I am restoring a 1972 Harley-Davidson Shovelhead named “Cal.” That particular bike was a perfect storm of oil leakage problems. Harley had recently been purchased by AMF, and AMF wasn’t ready to retool the increasingly out-of-spec Harley-Davidson machinery. Therefore, anyone familiar with that era of Harley-Davidson will tell you that those bikes are expected to leak.
Expectation is one thing. Mandatory is another. There is a way (several ways) to get those cases to stop leaking and that is where Glyptal and engine restoration come in.
Glyptal 1201 is the registered trademark name for a red enamel made by the Eastman paint company. It is used to seal the rough interior surface of engine blocks (sealing tiny pores left after media blasting), essentially creating a “second skin” inside the engine walls. The topic of Glyptal and engine restoration can be found in a lot of vintage engine restoration literature, but its usage isn’t common knowledge to your weekend garage mechanic.

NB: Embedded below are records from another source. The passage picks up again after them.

-- ==== Sys2Proof/Syntax.lean ====
section
/-!
DEFINITION. The commands of the block: one constructor of `Instr` per row of spec/opcode_table.json, with the operand
types they carry. The table gives no encoding: the operands are what the spec says each step depends on.
-/

namespace Sys2Proof

/-- The carrier a Valaz packet travels in (10 R302, R306). -/
inductive Carrier
  | raw | udp4 | udp6 | leash
deriving DecidableEq, Repr, Inhabited

/-- Who sent a packet, and therefore where its reply goes (10 R304, 12 R399) and which source R321 counts it under. -/
structure Source where
  carrier : Carrier
  /-- Ethernet port 0 or 1, or Leash port 0 to 3. -/
  port : Nat
  /-- MAC (6 bytes), IPv4 (4) or IPv6 (16) address; empty on Leash. -/
  addr : List Byte
  /-- UDP source port; 0 on the other carriers. -/
  udpPort : Nat
  /-- SRC_MEMBER on Leash; 0 otherwise. -/
  member : Nat
  /-- VLAN ID of the command's 802.1Q tag, if it carried one (18 R534). -/
  vlan : Option Nat
  /-- Source MAC address of a UDP command; empty on the other carriers. -/
  mac : List Byte
deriving DecidableEq, Repr, Inhabited

/-- A command the Handler takes: its session (none is SESSION 0xFF; 8 + k for what session k left taken when it closed, 10 R314),
its SEQ and its sender. -/
structure Req where
  session : Option Nat
  seq : Word
  src : Source
deriving DecidableEq, Repr, Inhabited

/-- What an Ethernet frame carries above its tags. -/
inductive FrameBody
  /-- EtherType and the bytes after it. -/
  | raw (etherType : Nat) (data : List Byte)
  /-- A UDP datagram: fragment, IPv4 options or IPv6 extension headers, checksum verdict, checksum zero, addresses, ports,
  UDP Length field and the bytes after the UDP header. -/
  | udp (v6 fragment options checksumOk checksumZero : Bool) (destIp srcIp : List Byte)
      (srcPort dstPort udpLen : Nat) (data : List Byte)
deriving DecidableEq, Repr, Inhabited

/-- A received Ethernet frame (10 R302, R303). -/
structure Frame where
  port : Nat
  fcsOk : Bool
  dest : List Byte
  src : List Byte
  /-- 802.1Q tags before the EtherType, and the VLAN ID of the first. -/
  qTags : Nat
  vid : Nat
  /-- Sequence numbers of the 802.1CB R-TAGs before the EtherType. -/
  rTags : List Nat
  /-- Frame length in bytes, FCS included. -/
  length : Nat
  body : FrameBody
  /-- The frame falls in the entry window of a sleep state (15 R459). -/
  inWindow : Bool
deriving DecidableEq, Repr, Inhabited

/-- A Leash message, or a run of its flits that arrives without a gap in SEQ (12 R373, R374): the VL, the header of its HEAD flit, and
the data that these flits carry. The run begins with flit `first` of the message, HEAD being flit 0, whose SEQ is `seq`; flits of
other virtual lanes may come between two runs of one message (R375). -/
structure LeashMsg where
  port : Nat
  seq : Nat
  vl : Nat
  kind : Nat
  segment : Nat
  length : Nat
  srcMember : Nat
  destMember : Nat
  tag : Word
  addr : Nat
  data : List Byte
  first : Nat
deriving DecidableEq, Repr, Inhabited

/-- A CTRL flit (12 R380). -/
structure CtrlFlit where
  /-- CRC correct and outside every uncorrectable FEC codeword. -/
  ok : Bool
  ackValid : Bool
  ackSeq : Nat
  nak : Bool
  nakSeq : Nat
  freed : List Nat
  notice : Nat
  /-- Every reserved byte is 0. -/
  reservedZero : Bool
deriving DecidableEq, Repr, Inhabited

/-- Why a received flit is discarded (12 R381, R398). -/
inductive FlitError
  | crc | ctrlCrc | fec | type3 | ctrlReserved | unexpectedSeq | seqWindow
deriving DecidableEq, Repr, Inhabited

/-- The parameters a partner sends in training step 5 (12 R385). -/
structure LinkParams where
  systemId : Word
  selfIndex : Nat
  topology : Nat
  port : Nat
deriving DecidableEq, Repr, Inhabited

/-- What a completed training measured on one lane (18 R539). -/
structure LaneWord where
  eye : Nat
  precode : Bool
  invert : Bool
deriving DecidableEq, Repr, Inhabited

/-- One variable of one replica. -/
structure Slot where
  var : Nat
  rep : Nat
deriving DecidableEq, Repr, Inhabited

/-- The class of a code word that is not clean (13 R410). -/
inductive WordClass
  | correctable | uncorrectable | poisoned | sealed
deriving DecidableEq, Repr, Inhabited

/-- A memory unit (13 R420): one HBM stack, one core's scratchpad, or another memory: number `mem` of core `owner`, or of the
always-on domain for owner 18 (log 74 numbers them). -/
inductive MemUnit
  | hbm (stack : Nat) | spad (core : Nat) | other (owner mem : Nat)
deriving DecidableEq, Repr, Inhabited

/-- An error that a read meets (13 R410, R411): bit errors that have struck the stored word, and the class of the syndrome they
leave; or, with `decoder`, the class of a read for which the decoder delivered a word of another address. -/
structure Upset where
  addr : Nat
  cls : WordClass
  decoder : Bool
deriving DecidableEq, Repr, Inhabited

/-- The work item that receives a mesh flit (14 R430): a TENSOR_OP tile, a colour of a context on a core, a context's sweeps on
a core, or a move of a context's share. -/
inductive Receiver
  | tile (prog : Req) | colour (core ctx : Nat) | sweeps (core ctx : Nat) | ctxMove (ctx : Nat)
deriving DecidableEq, Repr, Inhabited

/-- What a check of R428 found (14 R430). Cores are physical; `ctx` is a context table index; `link` a mesh link of R441. -/
inductive Detection
  /-- Residue mismatch in a TENSOR_OP tile. -/
  | tileResidue (core : Nat) (prog : Req)
  /-- Residue (engine 0 Field, in a dense pass; 1 Gather) or duplicate comparator (engine 2) in a colour of a context; `spec` for
  its speculative work. -/
  | colour (core engine ctx : Nat) (spec : Bool)
  /-- Residue of a hardware generator. -/
  | generator (core : Nat)
  /-- Residue of the Reduce Unit in a context's sweep. -/
  | reduce (core ctx : Nat)
  /-- Mesh flits failed their CRC on a link, in a direction; `work` is the work item that receives them, if one does. -/
  | meshCrc (link direction flits : Nat) (work : Option Receiver)
  /-- An uncorrectable word of a core's scratchpad, in a context or a model share, met by a run. -/
  | badWord (core ctx addr : Nat)
  /-- Full energy and incremental energy differ (04 R133). -/
  | energyCheck (core ctx replica : Nat)
  /-- A word that is not clean, read by an engine or the Handler in a scratchpad or another memory (13 R415, R420, 14 R431). -/
  | memoryWord (unit : MemUnit) (addr : Nat) (cls : WordClass)
deriving DecidableEq, Repr, Inhabited

/-- Which of R321, R379 and R420 a coalescing interval belongs to. -/
inductive IntervalKey
  | auth (src : Option Source) | link (port : Nat) | memory (unit : MemUnit)
deriving DecidableEq, Repr, Inhabited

The surface to be sealed needs to be absolutely free of old oil and residue so it is important that media blasting is accompanied by boiling the parts or pressure washing them with boiling water. It is important to get those parts to “sweat out” as much old oil as possible.
The red enamel is meant to be brushed on, but can be sprayed on via gun if thinned.
Finally, Glyptal 1201 was originally intended for coating coils, so it has good electrical insulating properties.
Bottom line is your vintage Harley may never be as “leak proof” as a Japanese crotch rocket, but there are some solid ways to improve its oil retention properties. Glyptal is one of them.